Despite the Brexit confusion, business schools have so far remained bullish about the impact of Brexit, insisting to Poets and Quants that it has not impacted application numbers. London Business School even says that it had a record number of second-round applications for its full-time MBA this year.

It is understandable that well-known and highly regarded schools such as LBS, The University of Oxford’s Said Business School and Cambridge Judge Business School remain confident that their globally recognized brands mean they can continue to attract talented international students.

Should Help Smaller Schools That Have Experienced Declines In International Applicants

However, the UK is home to dozens of smaller schools which in private are nervous that the “Trump Effect”, which has led to a decrease in international students applying to US schools because they do not feel welcome, might be replicated in Brexit Britain. This new visa policy should ease some of the pressure on these schools by reassuring students that they are welcome, and that they will be given a reasonable amount of time to move into the workforce on completion of their degrees. 

Professor David Allen, Pro-Vice Chancellor and Executive Dean of the University of Exeter Business School said, “We welcome this news of a change in student visa policy. We know from our discussions with international candidates that the prospects for work after graduation is a factor when deciding where to study.

Expects Decision To Boost International Students To 600,000 From 460,000

The Chartered Association of Business Schools, which represents the interests of over 120 UK business schools and other providers of business education, said in a statement, “We’re delighted by government plans to re-introduce the two-year post-study visa for international students. We have pushed for this change for five years. International business students contribute £5.6bn to the UK annually and are a positive part of our schools and universities.”

The new policy chimes with the UK’s pro-Brexit government, which has said that it wants to reduce unskilled immigration but open the doors to the “brightest and best”. It aims to increase the number of international students in UK universities from 460,000 to 600,000 over the coming decade.

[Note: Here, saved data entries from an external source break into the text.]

/-- Settles O59: the CORE at the end of a run is `completed`, whose frames and read sets are R45's. -/
theorem commandsKeepToTheirRegisterSets : Obligations.CommandsKeepToTheirRegisterSets := by
  constructor
  · intro i s t hwf hidle hexec
    rw [engineSteps_of_exec hwf hidle hexec]
    exact ⟨completed_state_frame _, completed_key_frame _, completed_blk_frame _,
      completed_slice_frame _, completed_done _⟩
  · intro i s t s' t' hwf hs ht hexec hexec' hstate hkey hblk hslice
    have hagree : AgreeOnReads i s.regs t.regs := ⟨hstate, hkey, hblk, hslice⟩
    rw [engineSteps_of_exec hwf hs hexec, engineSteps_of_exec hwf ht hexec']
    exact ⟨completed_state_congr hagree, completed_key_congr hagree, completed_blk_congr hagree,
      completed_slice_congr hagree⟩

end RegisterSets

/-! ## O7: the three readings of a command's word (R65, R90, R91, R99) -/

section DecodeOfEncode

namespace Sys2Proof

open Machine

/-- A word is put together again from its four byte lanes (R65). -/
theorem wordOfLanes_wordLane (w : Word) :
    wordOfLanes (wordLane 0 w) (wordLane 1 w) (wordLane 2 w) (wordLane 3 w) = w := by
  simp only [wordOfLanes, wordLane]
  rw [BitVec.extractLsb'_append_extractLsb'_eq_extractLsb',
    BitVec.extractLsb'_append_extractLsb'_eq_extractLsb',
    BitVec.extractLsb'_append_extractLsb'_eq_extractLsb']
  · exact BitVec.extractLsb'_eq_self
  all_goals rfl

/-- The byte decoder on the lanes of a word is the word decoder, and hands back what follows. -/
theorem decodeBytes_lanes {w : Word} {i : Instr} (h : decode w = .ok i) (rest : List Byte) :
    decodeBytes (wordLane 0 w :: wordLane 1 w :: wordLane 2 w :: wordLane 3 w :: rest) =
      .ok (i, rest) := by
  rw [decodeBytes, wordOfLanes_wordLane, h]

theorem decodeTableWord_toNat {w : Word} {i : Instr} (h : decode w = .ok i) :
    decodeTableWord 32 w.toNat = some i := by
  have hmod : w.toNat % 2 ^ 32 = w.toNat := Nat.mod_eq_of_lt w.isLt
  have hlanes : decodeBytes [w.extractLsb' 0 8, w.extractLsb' 8 8, w.extractLsb' 16 8,
      w.extractLsb' 24 8] = .ok (i, []) := decodeBytes_lanes h []
  simp only [decodeTableWord, hmod, w.isLt, if_true, BitVec.ofNat_toNat, BitVec.setWidth_eq, hlanes]

end Sys2Proof

open Sys2Proof

/-- Settles O7: the word of a well-formed command decodes to it, and the two other forms read that word. -/
theorem decodeOfEncodeIsTheCommand : Obligations.DecodeOfEncodeIsTheCommand := by
  intro i hwf
  have hdecode : decode (encode i) = .ok i := decode_eq_ok_iff.mpr ⟨rfl, hwf⟩
  exact ⟨hdecode, decodeBytes_lanes hdecode, decodeTableWord_toNat hdecode⟩

end DecodeOfEncode

/-! ## Accesses to the window: which reach a register word, and how the others stop (R60 to R63) -/

section Accesses

namespace Sys2Proof.Machine

/-- The map has a word at an aligned offset of the window, or the offset is reserved (R61). -/
theorem reservedOffset_of_portAt_eq_none {off : Nat} (hlt : off < 0x400) (haligned : off % 4 = 0)
    (h : portAt off = none) : reservedOffset off = true := by
  unfold portAt at h
  split_ifs at h
  simp only [reservedOffset, Bool.or_eq_true, Bool.and_eq_true, decide_eq_true_eq]
  omega

/-- The three ways an access inside the window can be wrong (R62, R63). -/
theorem goodAccess_eq_false {off size : Nat}
    (h : size ≠ 4 ∨ off % 4 ≠ 0 ∨ reservedOffset off = true) : goodAccess off size = false := by
  rcases h with h | h | h <;> simp [goodAccess, h]

/-- Everything an access can do, in the order of the checks (R234): it is outside the window, it is one the
window does not take, or it reaches the register word that stands at its offset. -/
theorem access_cases (off size : Nat) :
    (0x400 ≤ off ∧ access off size = .refused (.outsideWindow off)) ∨
    (off < 0x400 ∧ goodAccess off size = false ∧ access off size = .fault (.busError off)) ∨
    (∃ p : Port, off = p.offset ∧ size = 4 ∧ access off size = .next p) := by
  by_cases hout : Config.windowBytes ≤ off
  · exact .inl ⟨hout, if_pos hout⟩
  have hlt : off < 0x400 := not_le.mp hout
  by_cases hwrong : size ≠ Config.accessBytes ∨ off % 4 ≠ 0
  · exact .inr (.inl ⟨hlt, goodAccess_eq_false (hwrong.imp_right .inl),
      by rw [access, if_neg hout, if_pos hwrong]⟩)
  cases hp : portAt off with
  | none =>
    have hreserved := reservedOffset_of_portAt_eq_none hlt (by omega) hp
    exact .inr (.inl ⟨hlt, goodAccess_eq_false (.inr (.inr hreserved)),
      by rw [access, if_neg hout, if_neg hwrong, hp]⟩)
  | some p =>
    have hnext : access off size = .next p := by
      rw [access, if_neg hout, if_neg hwrong, hp]
    obtain ⟨hoff, hsize⟩ := access_eq_next_iff.mp hnext
    exact .inr (.inr ⟨p, hoff, hsize, hnext⟩)

/-- The accesses the window takes are those of four bytes at the offset of a register word. -/
theorem goodAccess_iff {off size : Nat} :
    goodAccess off size = true ↔ ∃ p : Port, off = p.offset ∧ size = 4 := by
  constructor
  · intro hgood
    rcases access_cases off size with ⟨hout, _⟩ | ⟨_, hbad, _⟩ | ⟨p, hoff, hsize, _⟩
    · simp only [goodAccess, Bool.and_eq_true, decide_eq_true_eq] at hgood
      omega
    · rw [hgood] at hbad
      cases hbad
    · exact ⟨p, hoff, hsize⟩
  · rintro ⟨p, rfl, rfl⟩
    exact goodAccess_offset p

theorem access_of_bad {off size : Nat} (hlt : off < 0x400) (hbad : goodAccess off size = false) :
    access off size = .fault (.busError off) := by
  rcases access_cases off size with ⟨hout, _⟩ | ⟨_, _, h⟩ | ⟨p, rfl, rfl, _⟩
  · omega
  · exact h
  · rw [goodAccess_offset] at hbad
    cases hbad

theorem access_outside {off : Nat} (hout : 0x400 ≤ off) (size : Nat) :
    access off size = .refused (.outsideWindow off) := if_pos hout

section Stops

variable {off size : Nat}

theorem memRead_of_bad (hlt : off < 0x400) (hbad : goodAccess off size = false) (c : CoreRegs) :
    memRead off size c = .fault (.busError off) := by
  rw [memRead, access_of_bad hlt hbad]

theorem memWrite_of_bad (hlt : off < 0x400) (hbad : goodAccess off size = false) (v : Word)
    (s : State) : memWrite off size v s = .fault (.busError off) := by
  rw [memWrite, access_of_bad hlt hbad]

theorem memRead_outside (hout : 0x400 ≤ off) (c : CoreRegs) :
    memRead off size c = .refused (.outsideWindow off) := by
  rw [memRead, access_outside hout]

theorem memWrite_outside (hout : 0x400 ≤ off) (v : Word) (s : State) :
    memWrite off size v s = .refused (.outsideWindow off) := by
  rw [memWrite, access_outside hout]

end Stops

section Words

theorem access_offset (p : Port) : access p.offset 4 = .next p := access_eq_next_iff.mpr ⟨rfl, rfl⟩

theorem memRead_offset (p : Port) (c : CoreRegs) : memRead p.offset 4 c = .next (c.readWord p) := by
  rw [memRead, access_offset]

theorem memWrite_offset (p : Port) (v : Word) (s : State) :
    memWrite p.offset 4 v s = writeWord p v s := by
  rw [memWrite, access_offset]

/-- While idle every register word reads as it stands (R67). -/
theorem memRead_of_idle {c : CoreRegs} (hidle : c.phase = .idle) {off : Nat} {p : Port}
    (hoff : off = p.offset) : memRead off 4 c = .next (c.readPort p) := by
  have hbusy : c.busy = false := CoreRegs.busy_eq_false.mpr hidle
  rw [hoff, memRead_offset]
  cases p <;> simp [CoreRegs.readWord, hbusy]

/-- While busy every write but that of `STATUS` is turned away (R70). -/
theorem memWrite_of_busy {s : State} (hphase : s.regs.phase ≠ .idle) {p : Port} (hp : p ≠ .status)
    (v : Word) : memWrite p.offset 4 v s = .next (s.withRegs s.regs.takeErrBusy) := by
  have hbusy : s.regs.busy = true := CoreRegs.busy_eq_true.mpr hphase
  rw [memWrite_offset]
  rcases writeWord_cases p v s with ⟨h, _⟩ | ⟨_, _, h⟩ | ⟨_, hidle, _⟩ | ⟨_, _, hidle, _⟩
  · exact absurd h hp
  · exact h
  all_goals simp [hbusy] at hidle

/-- While idle the write of a data register word replaces it (R68). -/
theorem memWrite_of_idle {s : State} (hidle : s.regs.phase = .idle) (v : Word) {off : Nat} {p : Port}
    (hoff : off = p.offset) (hcmd : p ≠ .cmd) (hstatus : p ≠ .status) :
    memWrite off 4 v s = .next (s.withRegs (s.regs.writePort p v)) := by
  have hbusy : s.regs.busy = false := CoreRegs.busy_eq_false.mpr hidle
  rw [hoff, memWrite_offset]
  rcases writeWord_cases p v s with ⟨h, _⟩ | ⟨_, h, _⟩ | ⟨h, _⟩ | ⟨_, _, _, h⟩
  · exact absurd h hstatus
  · simp [hbusy] at h
  · exact absurd h hcmd
  · exact h

/-- While idle a word written to `CMD` is presented to the command decoder (R68, R196). -/
theorem memWrite_cmd_of_idle {s : State} (hidle : s.regs.phase = .idle) (v : Word) :
    memWrite 0x000 4 v s = command v s := by
  have hbusy : s.regs.busy = false := CoreRegs.busy_eq_false.mpr hidle
  calc memWrite 0x000 4 v s = writeWord .cmd v s := memWrite_offset .cmd v s
    _ = command v s := by simp [writeWord, hbusy]

theorem offset_batch {off : Nat} (hlo : 0x100 ≤ off) (hhi : off ≤ 0x1FC) (haligned : off % 4 = 0) :
    off = (Port.batch ⟨(off - 0x100) / 4, by omega⟩).offset := by
  simp only [Port.offset]
  omega

theorem offset_slice {off : Nat} (hlo : 0x200 ≤ off) (hhi : off ≤ 0x2FC) (haligned : off % 4 = 0) :
    off = (Port.slice ⟨(off - 0x200) / 4, by omega⟩).offset := by
  simp only [Port.offset]
  omega

end Words

end Sys2Proof.Machine

end Accesses

/-! ## O39: what a host read returns (R67, R69, R72) -/

section HostReads

namespace Sys2Proof.Machine

/-- A read line moves the host and leaves the CORE (R72). -/
theorem hostOp_read_regs {off size x : Nat} {s t : State} (h : hostOp (.read off size x) s = .next t) :
    t.regs = s.regs := by
  simp only [hostOp] at h
  split at h <;> cases h
  rfl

With the changed rules in mind, Prodigy Finance created an in-depth article about the Visa Regulations and how your  job may impact your duration of stay in the UK. According to them, these changes made to attract the best talent can benefit skilled foreign workers.  As many as 1000 international students will be able to stay back in the UK every year as per Graduate Entrepreneur Scheme. The students can focus on entrepreneurship with start-up firms or apply for a skilled worker or entrepreneur visa.

As per the new rules, there is no restriction on the number of persons who can obtain a Tier 2 visa to stay and work post study, as long as the visa-holder can get a graduate-level job with an income of £20,000 or more.

Following the cancellation of post work visa, the number of Indian students coming to study at UK universities registered a fall of nearly 23.5% last year, including a 28% drop at postgraduate level.

The rules are also expected to benefit Indian coming to the UK. Intra-company transferees who are paid more than £152,100 will now no more need to take TOEFL to extend their stay in the UK. The government is also reducing the number of documents that need to be shown by ICTs to prove they have worked for the company for more than a year.